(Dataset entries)
/-- The destination bytes of `xsgather` (R298), or what it meets. -/
def State.gatherBytes (s : State) (t : CopyTag) (d0 d1 : Word) : List Byte ⊕ PieceEnd :=
  match s.opdAttr t.src with
  | .inr i => .inr (.fault i)
  | .inl (attr, _, _) =>
    if !attrOk attr then .inr (.fault (trapFormat t.src.ea))
    else
      let fmt := wbits attr 3 0
      let grp := wbits attr 5 4
      let w := tyBits (BitVec.ofNat 4 fmt)
      let (rows, cols, _, _) := gatherShape w t.len d0 d1
      let quant := fmt == 13 || fmt == 14
      if (gatherRanges t.src w t.len d0 d1).any fun r => s.inHost r.1 r.2 then .inr (.fault (trapCopy 2 t.src.ea))
      else if wbits d0 15 0 != 0 || t.len * 8 % (cols * w) != 0 || (fmt == 14 && rows * cols % 2 == 1) then
        .inr (.fault (trapCopy 1 t.src.ea))
      else if !(fmt == 10 || fmt == 11 || fmt == 8 || fmt == 9 || fmt == 0 || quant)
          || (quant && wbits d0 63 32 % (groupSize grp * w / 8) != 0) then .inr (.fault (trapFormat t.src.ea))
      else
        let order := (natRange 0 cols).flatMap fun c => (natRange 0 rows).map fun r => (r, c)
        match s.gatherAll t fmt grp (wbits d0 63 32) (wbits d1 63 32) (wbits d1 31 0) order with
        | .inr e => .inr e
        | .inl xs => .inl (if w = 4 then packNibbles xs else xs.flatMap fun x => leBytes (w / 8) x)

/-! ### Running -/

/-- The check a command makes when it starts (R292, R298): a plain destination of `xget` or `xsgather` in host memory. -/
def State.startFault (s : State) (t : CopyTag) : Option TrapInfo :=
  let plain := match t.kind with | .get | .sgather .. => t.dst.space == .virt && t.dst.num == 0 | _ => false
  if plain && s.inHost t.dst t.len then some (trapCopy 2 t.dst.ea) else none

/-- A command whose source and destination overlap reads its source before it writes (R294), and `xsgather` forms its elements first. -/
def State.readsFirst (s : State) (t : CopyTag) : Bool :=
  match t.kind with
  | .sgather .. => true
  | .fill .. | .xstage _ | .xseal _ => false
  | _ => t.snap.isNone && (s.runsOf t.src t.len).any fun r => (s.runsOf t.dst t.len).any (runsMeet r)

/-- The source bytes of a whole command. -/
def State.wholeSource (s : State) (t : CopyTag) (remote : List Byte) : Nat → Nat → List Byte ⊕ PieceEnd
  | 0, _ => .inl []
  | fuel + 1, off =>
    if t.len ≤ off then .inl []
    else
      let n := (t.pieceAt off t.len).2
      match s.pieceBytes t remote off n with
      | (d, .ok) => (match State.wholeSource s t remote fuel (off + n) with | .inl r => .inl (d ++ r) | .inr e => .inr e)
      | (_, e) => .inr e

/-- The command with its source read first where it has to be. -/
def State.snapshot (s : State) (t : CopyTag) (remote : List Byte) : CopyTag ⊕ PieceEnd :=
  if t.snap.isSome || !s.readsFirst t then .inl t
  else
    let d := match t.kind with
      | .sgather d0 d1 => s.gatherBytes t d0 d1
      | _ => s.wholeSource t remote (t.len + 1) 0
    match d with
    | .inl d => .inl { t with snap := some d }
    | .inr e => .inr e

/-- One piece of a command performs. -/
def State.onePiece (s : State) (t : CopyTag) (copy : BitVec 6 × Nat) (remote : List Byte) (off n : Nat) : State × PieceEnd :=
  match t.kind with
  | .xstage key => s.stagePiece t copy key off n
  | .xseal key => s.sealPiece t copy key off n
  | _ =>
    let (d, e) := s.pieceBytes t remote off n
    if e != PieceEnd.ok then (s, e) else s.pieceWrite t copy off (match t.kind with | .sgather .. => d | _ => s.overlapMix t off d)

/-- The runs of bytes that a command writes and reads. -/
def State.copyRuns (s : State) (t : CopyTag) : List (Place × Nat) :=
  s.runsOf t.dst t.len ++ (match t.kind with | .fill .. => [] | _ => s.runsOf t.src t.len)

/-- A running command waits for the next checkpoint to commit: what it follows is withheld or held until then (R246, R239). -/
def State.copyHeld (s : State) (t : CopyTag) : Bool :=
  let ws := s.ctx.waitsOf t.cls t.ser
  (s.ctx.buffer.any fun e => e.isStore && waitsFor ws e.cls e.ser)
    || (s.core.drains.any fun d => s.ourDrain d && d.held && waitsFor ws d.cls d.ser)
    || (s.ctx.tags.any fun x => x.2.st == .held && decide (x.2.ser < t.ser) && (waitsForCopy ws x.2.cls x.2.ser || s.copyMeets x.2 (s.copyRuns t)))
    || s.heldBack.any fun x => waitsFor ws x.cls x.ser

/-- A running command may perform nothing yet: something of its class that entered before it, or an access of the same bytes, has not
performed (R246, R239). -/
def State.copyWaits (s : State) (t : CopyTag) : Bool :=
  s.copyHeld t || (s.core.drains.any fun d => s.ourDrain d && waitsFor (s.ctx.waitsOf t.cls t.ser) d.cls d.ser)
    || s.mustWait (s.ctx.waitsOf t.cls t.ser) t.ser (s.copyRuns t)

/-- Pieces of a command perform: one that a free value picks, or one after another to the end (`whole`). -/
def State.runPieces (copy : BitVec 6 × Nat) (remote : List Byte) (whole : Bool) (x : Nat) :
    Nat → State → CopyTag → State × CopyTag × PieceEnd
  | 0, s, t => (s, t, .ok)
  | fuel + 1, s, t =>
    match t.nextPiece whole x with
    | none => (s, t, .ok)
    | some (off, n) =>
      match s.onePiece t copy remote off n with
      | (s', .ok) =>
        let t := { t with done := t.done + n, left := cutRun off n t.left }
        if whole then State.runPieces copy remote whole x fuel s' t else (s', t, .ok)
      | (s', e) => (s', t, e)

/-- A RUNNING command goes on. -/
def State.runCopy (s : State) (n : Nat) (t : CopyTag) (remote : List Byte) (whole : Bool) (x : Nat) : State × CopyTag × PieceEnd :=
  if s.copyWaits t then (s, t, .wait)
  else
    match (if t.done = 0 then s.startFault t else none) with
    | some i => (s, t, .fault i)
    | none =>
      match s.snapshot t remote with
      | .inr e => (s, t, e)
      | .inl t => State.runPieces (BitVec.ofNat 6 n, t.op.seq) remote whole x (t.len + 1) s t

def Context.tag (c : Context) (n : Nat) : Option CopyTag := (c.tags.find? (·.1 == n)).map (·.2)
def Context.setTag (c : Context) (n : Nat) (t : CopyTag) : Context := { c with tags := tabSet c.tags n t }

/-- Window writes of a command that have not performed, and puts that the pool has not acknowledged (R246, R293). -/
def State.copyOut (s : State) (n : Nat) (t : CopyTag) : Bool :=
  ((s.underway ++ s.pkg.sent ++ s.pkg.accepted).any fun x => s.sentByUs x && x.copy == some (BitVec.ofNat 6 n, t.op.seq))
    || s.pkg.puts.any fun p => p.copy == some (s.ctx.info.launchId, s.coreNum, BitVec.ofNat 6 n, t.op.seq)

/-- A command that stops before its end (R301): a held one is discarded; of a running one no further write is made, and its tag leaves RUNNING
once those it has sent have performed. -/
def State.stoppedTag (s : State) (n : Nat) (t : CopyTag) (st : TagSt) : CopyTag :=
  if t.st == .held then { t with st := st, done := 0, left := [] }
  else if s.copyOut n t then { t with left := [], ending := some st } else { t with st := st, left := [] }

def State.stopCopy (s : State) (n : Nat) (t : CopyTag) (st : TagSt) : State := s.mapCtx fun c => c.setTag n (s.stoppedTag n t st)

/-- Every busy tag that a test picks is stopped. -/
def State.stopCopies (s : State) (p : CopyTag → Bool) (st : TagSt) : State :=
  s.mapCtx fun c => { c with tags := c.tags.map fun (n, t) => (n, if tagBusy t && p t then s.stoppedTag n t st else t) }

end Sys2Proof.Machine
end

REQUIRED WORK
Wherever a line in the data above holds the word "have", copy that line.

ANSWER FOR THE TASK
/-- Window writes of a command that have not performed, and puts that the pool has not acknowledged (R246, R293). -/
once those it has sent have performed. -/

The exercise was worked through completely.